Records contained in a dataset

--------

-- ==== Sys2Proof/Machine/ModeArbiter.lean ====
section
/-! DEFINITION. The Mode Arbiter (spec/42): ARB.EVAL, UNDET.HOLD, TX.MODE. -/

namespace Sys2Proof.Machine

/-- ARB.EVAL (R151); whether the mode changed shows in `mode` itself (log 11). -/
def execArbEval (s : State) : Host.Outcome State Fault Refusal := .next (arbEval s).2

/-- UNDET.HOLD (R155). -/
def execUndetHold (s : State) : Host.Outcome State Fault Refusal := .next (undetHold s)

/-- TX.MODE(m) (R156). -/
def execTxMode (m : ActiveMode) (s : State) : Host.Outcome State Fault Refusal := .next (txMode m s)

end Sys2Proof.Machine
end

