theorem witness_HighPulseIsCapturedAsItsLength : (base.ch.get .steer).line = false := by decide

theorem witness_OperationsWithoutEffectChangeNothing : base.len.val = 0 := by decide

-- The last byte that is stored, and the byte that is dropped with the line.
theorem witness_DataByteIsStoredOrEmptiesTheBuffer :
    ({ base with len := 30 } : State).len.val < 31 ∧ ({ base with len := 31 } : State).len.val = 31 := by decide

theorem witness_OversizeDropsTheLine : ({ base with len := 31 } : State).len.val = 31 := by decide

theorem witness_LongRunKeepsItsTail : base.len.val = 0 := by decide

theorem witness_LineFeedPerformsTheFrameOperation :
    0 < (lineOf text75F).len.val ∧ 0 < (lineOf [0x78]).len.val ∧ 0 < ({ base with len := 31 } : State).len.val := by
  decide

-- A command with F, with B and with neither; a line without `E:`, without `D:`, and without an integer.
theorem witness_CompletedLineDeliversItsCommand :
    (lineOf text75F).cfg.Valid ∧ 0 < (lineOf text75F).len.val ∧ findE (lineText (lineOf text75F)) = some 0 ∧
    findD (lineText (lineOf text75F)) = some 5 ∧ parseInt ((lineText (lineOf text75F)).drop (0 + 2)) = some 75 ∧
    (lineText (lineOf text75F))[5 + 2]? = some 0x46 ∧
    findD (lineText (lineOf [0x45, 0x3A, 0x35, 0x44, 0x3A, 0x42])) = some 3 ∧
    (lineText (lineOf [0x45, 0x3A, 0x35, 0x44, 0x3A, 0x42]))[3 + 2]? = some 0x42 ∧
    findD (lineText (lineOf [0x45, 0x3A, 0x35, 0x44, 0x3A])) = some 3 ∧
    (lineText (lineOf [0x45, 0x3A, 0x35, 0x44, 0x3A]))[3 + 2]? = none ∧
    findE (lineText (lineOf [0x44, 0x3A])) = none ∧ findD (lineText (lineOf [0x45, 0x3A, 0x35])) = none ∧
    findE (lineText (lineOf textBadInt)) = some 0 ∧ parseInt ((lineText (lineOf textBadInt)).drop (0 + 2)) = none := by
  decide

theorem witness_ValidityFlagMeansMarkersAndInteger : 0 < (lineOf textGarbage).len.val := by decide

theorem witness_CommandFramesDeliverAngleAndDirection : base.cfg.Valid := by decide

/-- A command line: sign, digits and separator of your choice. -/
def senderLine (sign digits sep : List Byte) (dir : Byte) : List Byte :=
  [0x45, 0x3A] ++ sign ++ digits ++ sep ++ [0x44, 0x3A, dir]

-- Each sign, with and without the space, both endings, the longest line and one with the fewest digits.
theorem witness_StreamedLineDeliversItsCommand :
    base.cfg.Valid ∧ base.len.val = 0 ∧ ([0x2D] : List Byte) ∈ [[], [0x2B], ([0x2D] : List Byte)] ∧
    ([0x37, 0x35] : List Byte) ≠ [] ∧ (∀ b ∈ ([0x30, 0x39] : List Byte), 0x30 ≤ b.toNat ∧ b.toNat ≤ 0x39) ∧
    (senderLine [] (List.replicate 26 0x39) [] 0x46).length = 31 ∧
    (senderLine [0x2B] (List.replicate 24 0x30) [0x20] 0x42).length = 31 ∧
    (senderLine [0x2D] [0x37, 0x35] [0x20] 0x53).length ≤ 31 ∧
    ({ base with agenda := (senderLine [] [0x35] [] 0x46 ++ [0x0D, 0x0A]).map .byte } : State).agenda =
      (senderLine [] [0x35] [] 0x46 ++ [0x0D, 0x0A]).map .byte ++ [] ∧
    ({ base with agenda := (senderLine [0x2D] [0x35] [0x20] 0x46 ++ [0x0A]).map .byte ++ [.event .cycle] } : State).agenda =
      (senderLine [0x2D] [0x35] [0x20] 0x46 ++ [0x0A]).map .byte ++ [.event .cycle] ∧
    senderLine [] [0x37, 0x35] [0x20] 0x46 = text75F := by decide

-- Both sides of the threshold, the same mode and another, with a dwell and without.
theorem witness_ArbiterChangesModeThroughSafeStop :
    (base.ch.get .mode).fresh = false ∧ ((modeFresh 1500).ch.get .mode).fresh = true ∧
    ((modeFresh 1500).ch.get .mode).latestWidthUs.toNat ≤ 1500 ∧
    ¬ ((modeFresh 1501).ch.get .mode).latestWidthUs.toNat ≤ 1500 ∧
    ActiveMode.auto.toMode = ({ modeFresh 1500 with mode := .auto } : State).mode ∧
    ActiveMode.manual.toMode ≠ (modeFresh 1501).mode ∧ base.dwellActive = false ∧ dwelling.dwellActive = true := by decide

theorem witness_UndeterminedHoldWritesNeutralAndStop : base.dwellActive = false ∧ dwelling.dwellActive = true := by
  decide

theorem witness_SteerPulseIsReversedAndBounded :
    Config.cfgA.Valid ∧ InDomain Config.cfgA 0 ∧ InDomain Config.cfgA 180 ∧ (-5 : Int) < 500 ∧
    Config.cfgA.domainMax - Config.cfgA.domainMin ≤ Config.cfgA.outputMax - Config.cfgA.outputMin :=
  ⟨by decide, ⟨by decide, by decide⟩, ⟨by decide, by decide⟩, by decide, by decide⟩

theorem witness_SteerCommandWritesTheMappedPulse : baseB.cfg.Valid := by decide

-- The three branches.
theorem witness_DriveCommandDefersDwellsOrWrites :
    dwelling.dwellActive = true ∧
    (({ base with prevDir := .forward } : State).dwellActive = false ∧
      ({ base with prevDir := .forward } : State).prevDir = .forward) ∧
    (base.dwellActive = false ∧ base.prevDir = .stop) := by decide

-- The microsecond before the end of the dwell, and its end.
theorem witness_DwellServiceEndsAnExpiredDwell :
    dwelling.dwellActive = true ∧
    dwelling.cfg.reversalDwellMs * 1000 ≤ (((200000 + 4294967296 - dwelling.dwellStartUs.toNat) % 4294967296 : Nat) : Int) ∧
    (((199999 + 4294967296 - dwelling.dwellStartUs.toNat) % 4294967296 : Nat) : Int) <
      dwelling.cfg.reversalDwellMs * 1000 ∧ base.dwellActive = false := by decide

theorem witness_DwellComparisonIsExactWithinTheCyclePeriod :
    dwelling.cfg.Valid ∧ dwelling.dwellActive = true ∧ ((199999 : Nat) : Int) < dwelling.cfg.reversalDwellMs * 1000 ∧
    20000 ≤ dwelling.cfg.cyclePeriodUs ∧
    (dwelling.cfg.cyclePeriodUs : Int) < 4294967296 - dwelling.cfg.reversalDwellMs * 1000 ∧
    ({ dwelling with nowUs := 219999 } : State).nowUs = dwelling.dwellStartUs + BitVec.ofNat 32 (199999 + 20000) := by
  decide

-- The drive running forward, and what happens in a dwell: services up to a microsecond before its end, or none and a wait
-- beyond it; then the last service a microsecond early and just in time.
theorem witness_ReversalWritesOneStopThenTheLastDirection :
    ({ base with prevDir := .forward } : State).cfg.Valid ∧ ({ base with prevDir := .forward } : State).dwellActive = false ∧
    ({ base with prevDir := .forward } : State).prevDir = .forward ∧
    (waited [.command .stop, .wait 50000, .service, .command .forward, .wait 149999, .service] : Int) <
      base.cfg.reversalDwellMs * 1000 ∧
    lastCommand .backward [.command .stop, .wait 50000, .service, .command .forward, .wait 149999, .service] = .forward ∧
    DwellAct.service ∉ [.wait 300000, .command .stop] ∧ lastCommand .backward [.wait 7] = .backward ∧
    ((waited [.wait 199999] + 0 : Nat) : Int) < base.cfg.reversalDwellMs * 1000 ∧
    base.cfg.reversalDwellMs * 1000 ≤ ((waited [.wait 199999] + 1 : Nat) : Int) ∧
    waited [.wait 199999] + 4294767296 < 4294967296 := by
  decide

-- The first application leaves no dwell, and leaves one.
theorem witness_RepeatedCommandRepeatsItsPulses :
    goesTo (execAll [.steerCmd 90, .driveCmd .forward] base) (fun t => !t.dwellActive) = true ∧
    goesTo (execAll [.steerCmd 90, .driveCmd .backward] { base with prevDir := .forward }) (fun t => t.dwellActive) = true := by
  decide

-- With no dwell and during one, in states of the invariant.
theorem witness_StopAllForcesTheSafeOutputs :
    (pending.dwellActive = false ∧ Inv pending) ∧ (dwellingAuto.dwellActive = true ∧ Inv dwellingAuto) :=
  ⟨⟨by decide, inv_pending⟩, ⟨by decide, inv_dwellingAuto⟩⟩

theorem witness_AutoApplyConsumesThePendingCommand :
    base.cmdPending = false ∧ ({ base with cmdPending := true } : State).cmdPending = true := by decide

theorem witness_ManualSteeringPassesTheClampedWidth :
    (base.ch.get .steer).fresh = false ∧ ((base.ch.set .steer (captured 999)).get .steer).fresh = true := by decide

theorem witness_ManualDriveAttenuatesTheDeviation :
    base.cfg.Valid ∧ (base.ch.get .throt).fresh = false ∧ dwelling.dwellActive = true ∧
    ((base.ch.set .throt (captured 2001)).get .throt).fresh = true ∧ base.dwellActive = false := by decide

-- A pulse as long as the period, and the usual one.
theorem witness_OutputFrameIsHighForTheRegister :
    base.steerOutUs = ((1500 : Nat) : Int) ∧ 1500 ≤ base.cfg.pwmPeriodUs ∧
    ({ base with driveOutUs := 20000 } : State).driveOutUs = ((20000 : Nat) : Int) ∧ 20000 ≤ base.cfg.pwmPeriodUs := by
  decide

--------

**Work instructions**
Only the lines above from the line containing "theorem witness_ValidityFlagMeansMarkersAndInteger : 0" through the line containing "your choice. -/" should be retyped, exactly and with both ends included.

**Answer to this problem**
theorem witness_ValidityFlagMeansMarkersAndInteger : 0 < (lineOf textGarbage).len.val := by decide

theorem witness_CommandFramesDeliverAngleAndDirection : base.cfg.Valid := by decide

/-- A command line: sign, digits and separator of your choice. -/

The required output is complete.